▶ Work required
Work through the data and report how many lines include the string "signed", giving the number alone.

Saved data entries:
------------------------------------------------------------

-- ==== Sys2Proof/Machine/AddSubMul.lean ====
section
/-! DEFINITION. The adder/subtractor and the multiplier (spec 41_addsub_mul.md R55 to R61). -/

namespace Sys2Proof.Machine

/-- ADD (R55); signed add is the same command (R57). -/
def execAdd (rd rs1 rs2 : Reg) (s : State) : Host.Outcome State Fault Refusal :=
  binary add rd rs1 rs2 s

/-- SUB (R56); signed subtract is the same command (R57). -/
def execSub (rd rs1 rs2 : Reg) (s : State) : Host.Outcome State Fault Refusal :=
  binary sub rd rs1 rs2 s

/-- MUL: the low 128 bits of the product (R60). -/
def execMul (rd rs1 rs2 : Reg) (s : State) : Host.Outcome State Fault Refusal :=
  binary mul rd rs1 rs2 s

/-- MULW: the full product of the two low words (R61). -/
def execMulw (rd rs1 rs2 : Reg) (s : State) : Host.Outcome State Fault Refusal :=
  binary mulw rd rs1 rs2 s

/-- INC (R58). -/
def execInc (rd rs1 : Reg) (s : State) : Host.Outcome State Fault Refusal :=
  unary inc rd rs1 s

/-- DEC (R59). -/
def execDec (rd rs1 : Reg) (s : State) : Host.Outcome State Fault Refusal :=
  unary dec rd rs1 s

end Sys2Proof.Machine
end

------------------------------------------------------------

▶ Exercise output
2